Dış baskı genelde boyun eğmeyi arttır, ama bazen çok fazla baskı kişinin, istenilenin tam tersini
yapmasına neden olabilir. Buna “tepki” denir. Tepkinin alt eşiği-temel biçimi, kişisel özgürlüğün ihlal
edildiğinin düşünülmesidir.

Tepki teorisindeki temel düşünce şudur: Kişiler kendi kişisel özgürlüklerine sahiptirler; bu
özgürlüklerin tehdit edildiğini hissettiklerinde, bu tehdide karşı ellerinden gelen ne varsa yaparlar.

Milgram Deneyleri

Stanley Milgram 1960’larda, laboratuvar ortamında yaptığı deneylerle, otoriteye itaat konusunu
incelemiştir.

Yapılan deney özet olarak şu şekildedir : Araştırma için gazete ilanıyla seçilen deneklerden, bir
öğretmen rolü oynamaları istendi.

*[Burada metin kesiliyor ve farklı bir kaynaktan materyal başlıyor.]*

-- ==== Sys2Proof/Machine/RegWrites.lean ====
section
/-!
DEFINITION. Machine/RegWrites.lean: what a write that has rights does, page by page (R46 and the page
chapters). Each page's function takes the write and answers the part after it, with the KIND of a refusal
where the write is refused (R53, R128).
-/

namespace Sys2Proof.Machine

/-- A write on its way into a register: its master, the row with its element and selected index, and the
word with every locked field at its current value. -/
structure RegWrite where
  m : Master
  row : RegRow
  i : Nat
  idx : Nat
  w : Word
deriving DecidableEq, Repr

/-- A write's effect: the part after it, and the KIND of its refusal. -/
abbrev Written := Chip × Option Nat

def Chip.done (c : Chip) : Written := (c, none)

/-- The plain effect of a write by its access code (R46): reserved bits take nothing. -/
def Chip.store (c : Chip) (x : RegWrite) : Chip :=
  let cur := c.regOf x.m x.row x.idx x.i
  match x.row.acc with
  | .rw | .rwl => c.setRegOf x.m x.row (Word.merge cur x.w x.row.take) x.idx x.i
  | .w1c => c.setRegOf x.m x.row (cur &&& ~~~x.w) x.idx x.i
  | .ro | .w1s | .wo | .rc | .rs => c

/-- Command bits of one write act from the lowest up (log entry 37). -/
def Chip.onBit (c : Chip) (w : Word) (b : Nat) (f : Chip → Chip) : Chip := if Word.bit w b then f c else c

/-! ### GLB, TK and TB -/

/-- The routing and enable registers move the IRQ outputs at once. -/
def Chip.writeGlb (c : Chip) (x : RegWrite) : Written := ((c.store x).irqEdges c).done

def Chip.writeTk (c : Chip) (x : RegWrite) : Written :=
  match x.row.off with
  | 0x064 => c.rateWrite x.m x.w
  | 0x098 => (c.stepWrite x.m x.w).done
  | 0x0B0 | 0x0B4 => ((c.store x).settle).done
  | _ => (c.store x).done

def Chip.writeTb (c : Chip) (x : RegWrite) : Written :=
  match x.row.off with
  | 0x040 => (c.onBit x.w 0 Chip.tbCapture).done
  | 0x404 | 0x408 => (if c.tbMode x.idx == 2 then c else c.store x).done
  | 0x428 => ((c.store x).tbLoad x.m x.idx x.w).done
  | 0x438 => ((c.store x).tbAdjust x.m x.idx x.w).done
  | _ => (c.store x).done

/-! ### SV and RF -/

/-- A raise of a holdover bound by a master other than the host port is refused (R144). -/
def Chip.hoRaise (c : Chip) (x : RegWrite) (cap bits : Nat) : Written :=
  let old := c.regOf x.m x.row
  if x.m != .host && decide (min cap (Word.field old 0 bits) < min cap (Word.field x.w 0 bits)) then
    (c.guardRefuse Event.GD_HO_RAISE x.m x.row.addr x.w old, some 7)
  else ((c.store x).settle).done

def Chip.writeSv (c : Chip) (x : RegWrite) : Written :=
  match x.row.off with
  | 0x050 => c.hoRaise x 0xFFFF 16
  | 0x058 => c.hoRaise x 1000000 20
  | 0x060 => ((c.onBit x.w 0 Chip.svForceAcq).onBit x.w 1 Chip.svSwitchCmd).done
  | 0x410 =>
    let c := c.onBit x.w 0 fun c => c.modCh x.idx fun y => { y with asymUncal := false }
    ((c.onBit x.w 1 fun c => c.mpdForget (c.chPort x.idx)).settle).done
  | _ => ((c.store x).settle).done

def Chip.writeRf (c : Chip) (x : RegWrite) : Written :=
  match x.row.off with
  | 0x400 => ((c.refConfig x.idx x.w).settle).done
  | _ => ((c.store x).settle).done

/-! ### LN and TR -/

/-- An asymmetry correction is written: its channel is not calibrated (R136). -/
def Chip.asymWritten (c : Chip) (p : Nat) : Chip :=
  match c.portCh p with
  | some k => c.modCh k fun y => { y with asymUncal := true }
  | none => c

def Chip.writeLn (c : Chip) (x : RegWrite) : Written :=
  match x.row.off with
  | 0x400 => ((c.store x).pctrlApply x.idx (Word.bit x.w 7)).done
  | 0x40C | 0x410 | 0x414 => ((c.store x).latWritten x.idx).done
  | 0x440 => ((c.store x).asymWritten x.idx).done
  | _ => (c.store x).done

def Chip.writeTr (c : Chip) (x : RegWrite) : Written :=
  match x.row.off with
  | 0x040 =>
    let d := c.store x
    ((if d.reg x.row == c.reg x.row then d else d.identAll).settle).done
  | 0x048 =>
    (((c.onBit x.w 0 Chip.trClaim).onBit x.w 1 Chip.trYield).onBit x.w 2 Chip.trRevert).done
  | 0x08C => (c.rraIssue x.m x.w).done
  | _ => (c.store x).done

/-! ### RT, TS and PO -/

def Chip.writeRt (c : Chip) (x : RegWrite) : Written :=
  match x.row.off with
  | 0x044 => (c.reportConfig ((c.store x).reg x.row)).done
  | 0x048 => (c.onBit x.w 0 Chip.chainCal).done
  | 0x40C => (c.onBit x.w 0 fun c => c.xcalWrite x.idx).done
  | 0x480 => ((c.store x).xcalSeek x.idx).done
  | _ => (c.store x).done

def Chip.writeTs (c : Chip) (x : RegWrite) : Written :=
  match x.row.off with
  | 0x040 => ((c.store x).suspectEval).done
  | _ => (c.store x).done

/-- A write to the pulse outputs' registers: the timing fields, and MODE, stand while the output is armed
(R187); an input's polarity state starts afresh. -/
def Chip.writePo (c : Chip) (x : RegWrite) : Written :=
  let o := x.idx
  let busy := (c.po1 o).armed.isSome
  match x.row.off with
  | 0x400 =>
    let old := c.regOf x.m x.row o
    let modeMask : Word := 0xC0000000
    let w := if busy then Word.merge x.w old modeMask else x.w
    let d := if busy && (x.w ^^^ old) &&& modeMask != 0 then c.poBusy o else c
    (((d.store { x with w := w }).poEdges d o).poFell d o).done
  | 0x404 =>
    let armed := if Word.bit x.w 0 then c.poArm o x.m x.w else (c, false)
    (armed.1.onBit x.w 1 fun c => c.poDisarm o, if armed.2 then some 7 else none)
  | 0x408 | 0x40C | 0x410 | 0x414 | 0x418 | 0x41C | 0x420 => (if busy then c.poBusy o else c.store x).done
  | 0x440 =>
    ((c.store x).modPo o fun y => { y with pinHeld := false, inverted := false, corrected := false }).done
  | _ => (c.store x).done

/-! ### SQ and SQM -/

def Chip.writeSq (c : Chip) (x : RegWrite) : Written :=
  match x.row.off with
  | 0x404 => (c.tctrl x.idx x.w).done
  | 0x604 =>
    let lo := c.regOf x.m Reg.SQ_MB_LO x.idx x.i
    (c.setMbox x.idx x.i (Word.join x.w lo).toNat).done
  | _ => (c.store x).done

/-- SQM_WHI (R193): the word at SQM_ADDR.WORD is committed, or refused as RANGE or WPROT. -/
def Chip.sqmCommit (c : Chip) (m : Master) (w : Word) : Chip :=
  let n := Word.field (c.regOf m Reg.SQM_ADDR) 0 15
  let p := c.reg Reg.SQM_WPROT
  let rep : Rep := { p1 := BitVec.ofNat 32 n }
  if 0x4400 ≤ n then c.report Event.SQM_RANGE rep
  else if Word.bit p 31 && decide (n < Word.field p 0 15) then c.report Event.SQM_WPROT rep
  else
    let v := Word.join w (c.regOf m Reg.SQM_WLO)
    ({ c with sq := { c.sq with store := SMap.insert c.sq.store n v } }).autoInc m Reg.SQM_ADDR 15

def Chip.writeSqm (c : Chip) (x : RegWrite) : Written :=
  match x.row.off with
  | 0x048 => (c.sqmCommit x.m x.w).done
  | _ => (c.store x).done

/-! ### MT and GR -/

def Chip.mtCfgBad (c : Chip) (g : Nat) : Chip := c.report Event.MT_CFG_BAD (c.mtRep g 0 (c.ent g).current)

/-- A word that the mortar configuration takes (R227, R236, R238). -/
def mtWordGood (off : Nat) (w : Word) : Bool :=
  match off with
  | 0x800 => decide (Word.field w 0 4 ≤ 8 ∧ Word.field w 8 5 ≤ 16)
  | 0x820 => laneCfgGood w
  | 0x840 => finishWordGood w
  | 0x8A8 =>
    let lo := signedOf 8 (Word.field w 16 8)
    let hi := signedOf 8 (Word.field w 24 8)
    decide (-126 ≤ lo ∧ lo ≤ hi ∧ hi ≤ 127)
  | 0x8AC => decide (0 < Word.field w 23 8 ∧ Word.field w 23 8 < 255)
  | _ => true

/-- A write to the mortar part of the selected entry (R244, R278). -/
def Chip.writeMortar (c : Chip) (x : RegWrite) : Chip :=
  let g := x.idx
  let e := c.ent g
  if e.state == .quar then c.grQuarBusy g
  else if e.state == .free then c.mtCfgBad g
  else if e.state.isSealed && x.row.off != 0x8A0 then
    c.report Event.MT_CFG_SEALED (c.mtRep g 0 e.current)
  else if !(mtWordGood x.row.off x.w) then c.mtCfgBad g
  else if x.row.off = 0x8AC then c.store { x with w := x.w &&& 0x7F800000 }
  else c.store x

def Chip.writeMt (c : Chip) (x : RegWrite) : Written :=
  if x.row.off = 0x040 then
    (if c.ngroups ≤ Word.field x.w 0 12 then c.mtCfgBad (Word.field (c.regOf x.m Reg.MT_GSEL) 0 12)
     else c.store x).done
  else if x.row.off < 0x800 then (c.store x).satEval.done
  else (c.writeMortar x).done

/-- Half of a hub entry's port map replaced. -/
def mapHalf (pmap k : Nat) (w : Word) : Nat :=
  if k = 0 then pmap / 2 ^ 32 * 2 ^ 32 + w.toNat else w.toNat * 2 ^ 32 + pmap % 2 ^ 32

def Chip.writeGr (c : Chip) (x : RegWrite) : Written :=
  let g := x.idx
  match x.row.off with
  | 0x400 =>
    let r := c.grKey g x.m x.w
    (r.1, if r.2 then some 7 else none)
  | 0x404 => (c.grField g fun e => { e with mode := x.w &&& x.row.take }).done
  | 0x408 => (c.grField g fun e => { e with decl := Word.field x.w 0 25 }).done
  | 0x40C => (c.grField g fun e => { e with pmap := mapHalf e.pmap 0 x.w }).done
  | 0x410 => (c.grField g fun e => { e with pmap := mapHalf e.pmap 1 x.w }).done
  | 0x42C => (c.grCmd g x.m x.w).done
  | _ =>
    (if x.row.off < 0x400 then c.store x
     else match (c.ent g).state with
       | .free => c.grCfgBad g
       | .quar => c.grQuarBusy g
       | _ => c.store x).done

/-! ### SG, GT and DL -/

/-- SG_SEL and SG_WSEL out of range are refused, with the master and, for SG_WSEL, the value third. -/
def Chip.sgRange (c : Chip) (m : Master) (p1 p3 : Word) : Chip :=
  c.report Event.SG_SEM_RANGE { p1 := p1, p2 := (Who.master m).word, p3 := some p3 }

def Chip.writeSg (c : Chip) (x : RegWrite) : Written :=
  let n := x.idx
  let sel := Word.field (c.regOf x.m Reg.SG_SEL) 0 16
  match x.row.off with
  | 0x040 =>
    let v := Word.field x.w 0 16
    (if semCount ≤ v then c.sgRange x.m (BitVec.ofNat 32 v) 0 else c.store x).done
  | 0x044 =>
    (if (c.waitersOf n).isEmpty then c.modSem n fun s => { s with cfg := x.w &&& x.row.take }
     else c.semFault Event.SG_MODE n (.master x.m)).done
  | 0x048 => (c.modSem n fun s => { s with count := Word.field x.w 0 16 }).done
  | 0x050 =>
    (c.masterOps x.m ((if Word.bit x.w 0 then [.rstNext sel] else [])
      ++ if Word.bit x.w 1 then [.setevent sel] else [])).done
  | 0x054 => (c.masterOps x.m [.signal sel (oneIfZero (Word.field x.w 0 16))]).done
  | 0x060 =>
    let v := Word.field x.w 0 11
    (if 1056 ≤ v then c.sgRange x.m 0xFFFF (BitVec.ofNat 32 v) else c.store x).done
  | _ => (c.store x).done

/-! ### GD and HG -/

def Chip.writeGd (c : Chip) (x : RegWrite) : Written :=
  match x.row.off with
  | 0x040 => c.limitWrite .rateWin x.m x.w
  | 0x044 => c.limitWrite .rateSlew x.m x.w
  | 0x048 => c.limitWrite .stepLim x.m x.w
  | 0x04C => c.limitWrite .trigLim x.m x.w
  | 0x050 => let d := c.limitWrite .poLim x.m x.w; (d.1.poAllEdges c, d.2)
  | 0x054 => c.limitWrite .wdCfg x.m x.w
  | 0x058 => (c.onBit x.w 0 Chip.wdKick).done
  | 0x074 => (c.override x.m x.w).done
  | _ => (c.store x).done

/-- HG_CMD: UNFENCE belongs to the host port and remote management. -/
def Chip.hgCmd (c : Chip) (m : Master) (w : Word) : Written :=
  let bad := m == .firmware && Word.bit w 1
  let c := if bad then c.accRights m Reg.HG_CMD.addr w else c
  let c := c.onBit w 0 fun c => c.ereset (Word.field (c.regOf m Reg.HG_ESEL) 0 10)
  let c := if bad then c else c.onBit w 1 Chip.unfence
  ((c.onBit w 2 Chip.soloStart).onBit w 3 Chip.soloAbort, if bad then some 3 else none)

def Chip.writeHg (c : Chip) (x : RegWrite) : Written :=
  match x.row.off with
  | 0x078 => c.hgCmd x.m x.w
  | _ => (c.store x).done

/-! ### CP, EV, MN and HS -/

def Chip.writeCp (c : Chip) (x : RegWrite) : Written :=
  match x.row.off with
  | 0x04C => ((c.onBit x.w 0 Chip.cpTake).onBit x.w 1 Chip.cpRelease).done
  | _ => (c.store x).done

def Chip.writeEv (c : Chip) (x : RegWrite) : Written :=
  match x.row.off with
  | 0x044 => (c.rdseqWrite x.w).done
  | 0x06C => (c.mirseqWrite x.w).done
  | 0x07C => (c.evRestore x.m x.w).done
  | _ => (c.store x).done

/-- MN_SNAPCTL: T_s is taken from MN_SNAPT as written. -/
def Chip.snapCtl (c : Chip) (w : Word) : Chip :=
  let t := timeOf (c.reg Reg.MN_SNAPT_FRAC) (c.reg Reg.MN_SNAPT_NSLO) (c.reg Reg.MN_SNAPT_NSHI)
  ((c.onBit w 0 Chip.snapNow).onBit w 1 fun c => c.snapArm t).onBit w 2 Chip.snapCancel

def Chip.writeMn (c : Chip) (x : RegWrite) : Written :=
  let k := Word.field (c.regOf x.m Reg.MN_CSEL) 0 9
  let p := Word.field (c.regOf x.m Reg.MN_PSEL) 0 4
  match x.row.off with
  | 0x044 => (c.snapCtl x.w).done
  | 0x06C => ((c.store x).counterZero k).done
  | 0x080 => ((c.onBit x.w 0 fun c => c.counterZero k).onBit x.w 1 Chip.countersZero).done
  | 0x088 => (if pinCfgGood c.id.hub x.w then (c.store x).pinZero p else c.report Event.MN_PCFG_BAD).done
  | 0x09C => (c.onBit x.w 0 fun c => c.pinZero p).done
  | _ => (c.store x).done

def Chip.writeHs (c : Chip) (x : RegWrite) : Written :=
  match x.row.off with
  | 0x400 | 0x404 | 0x408 => ((c.store x).hsEmpty x.idx).done
  | 0x410 => ((c.onBit x.w 0 fun c => c.hsEmpty x.idx).onBit x.w 1 fun c => c.hsRestart x.idx).done
  | _ => (c.store x).done

/-! ### PW and FW -/

def Chip.writePw (c : Chip) (x : RegWrite) : Written :=
  match x.row.off with
  | 0x064 => (c.onBit x.w 0 Chip.laneGo).done
  | 0x05C =>
    -- COUPLE set while HOST_RST_N is low asserts main reset (R366)
    let d := c.store x
    (if d.pw.hostLow && Word.bit (d.reg Reg.PW_RSTCFG) 0 then d.mainReset 3 else d).done
  | _ => (c.store x).done

/-- The KIND of a refused FW_CMD bit. -/
def fwCmdKind (m : Master) (w : Word) : Option Nat :=
  if (m != .host && (Word.bit w 4 || Word.bit w 5)) || (m != .firmware && (Word.bit w 2 || Word.bit w 3)) then some 3
  else none

/-- FW_HOB takes no write while it is protected: no master has rights on it then (log entry 37). -/
def Chip.writeFw (c : Chip) (x : RegWrite) : Written :=
  match x.row.off with
  | 0x044 => (c.fwCmd x.m x.w, fwCmdKind x.m x.w)
  | 0x060 => (c.stgAddr x.m x.w).done
  | 0x064 => (c.stgData x.m x.w).done
  | 0x800 =>
    if c.fw.prot then (c.accRights x.m (x.row.addr x.i) x.w, some 3) else (c.store x).done
  | _ => (c.store x).done

/-! ### All pages -/

/-- A write that has rights takes its effect. -/
def Chip.rowWrite (c : Chip) (x : RegWrite) : Written :=
  match x.row.page with
  | 0x00 => c.writeGlb x
  | 0x01 => c.writeTk x
  | 0x02 => c.writeTb x
  | 0x03 => c.writeSv x
  | 0x04 => c.writeRf x
  | 0x08 => c.writeLn x
  | 0x09 => c.writeTr x
  | 0x0C => c.writeRt x
  | 0x0D => c.writeTs x
  | 0x0E => c.writePo x
  | 0x10 => c.writeSq x
  | 0x11 => c.writeSqm x
  | 0x14 => c.writeMt x
  | 0x15 => c.writeGr x
  | 0x18 => c.writeSg x
  | 0x1C => c.writeGd x
  | 0x1D => c.writeHg x
  | 0x1E => c.writeCp x
  | 0x1F => c.writeEv x
  | 0x20 => c.writeMn x
  | 0x21 => c.writeHs x
  | 0x24 => c.writePw x
  | 0x25 => c.writeFw x
  | _ => (c.store x).done

end Sys2Proof.Machine
end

Elektrikli sandalyeye bağlanmış bir öğrenciye kelime çiftleri
okuyacak; sonra öğrenciden bu kelimeleri hatırlamasını isteyecekti. Öğrenci her hata yaptığında,
denek elektrik şoku veren bir kola basarak onu cezalandıracaktı (15-450 Wolt). Otoriteye itaat,
öğretmen rolünü oynayan deneğin, devam etmeyi reddedinceye kadar vereceği maksimum şok
düzeyiyle ölçülüyordu.

Deney Sonuçları :

-Deneklerin yüzde 65’inin, işlem boyunca itaat etmeye devam ettiği ve şok kademelerinin sonuncusu
olan 450 volta kadar gittiği görüldü.

-Hiç bir denek, öğrencinin duvarı tekmelemeye başladığı noktadan önce, yani 300 voltu vermeden
önce durmadı.

Araştırmayı yapan Milgram; normal insanların, otoritenin güçlü baskısına maruz bırakıldıklarında,
yıkıcı davranışlar sergileyebilecekleri şeklinde yorumlamıştır.

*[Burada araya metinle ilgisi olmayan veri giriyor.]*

-- ==== Sys2Proof/Machine/Dispatch.lean ====
section
/-!
DEFINITION. Machine/Dispatch.lean: the one table from commands to their meanings.
-/

namespace Sys2Proof.Machine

İlginçtir ki, hayatı boyunca sorumluluk sahibi ve nazik bir kişi bile otorite tuzağına düşebilir.

Bu çalışmadan yola çıkan bir başka araştırmacı bunu, “normallik tezi” olarak isimlendirdi ve kötülüğün
sadece ve kesinlikle anormal insanlar tarafından yapılmayacağı, ortalama insanların da kendilerini
“önemsiz ve değersiz “hissettiklerinde yıkıcı davranışlar sergileyebileceğini belirtti.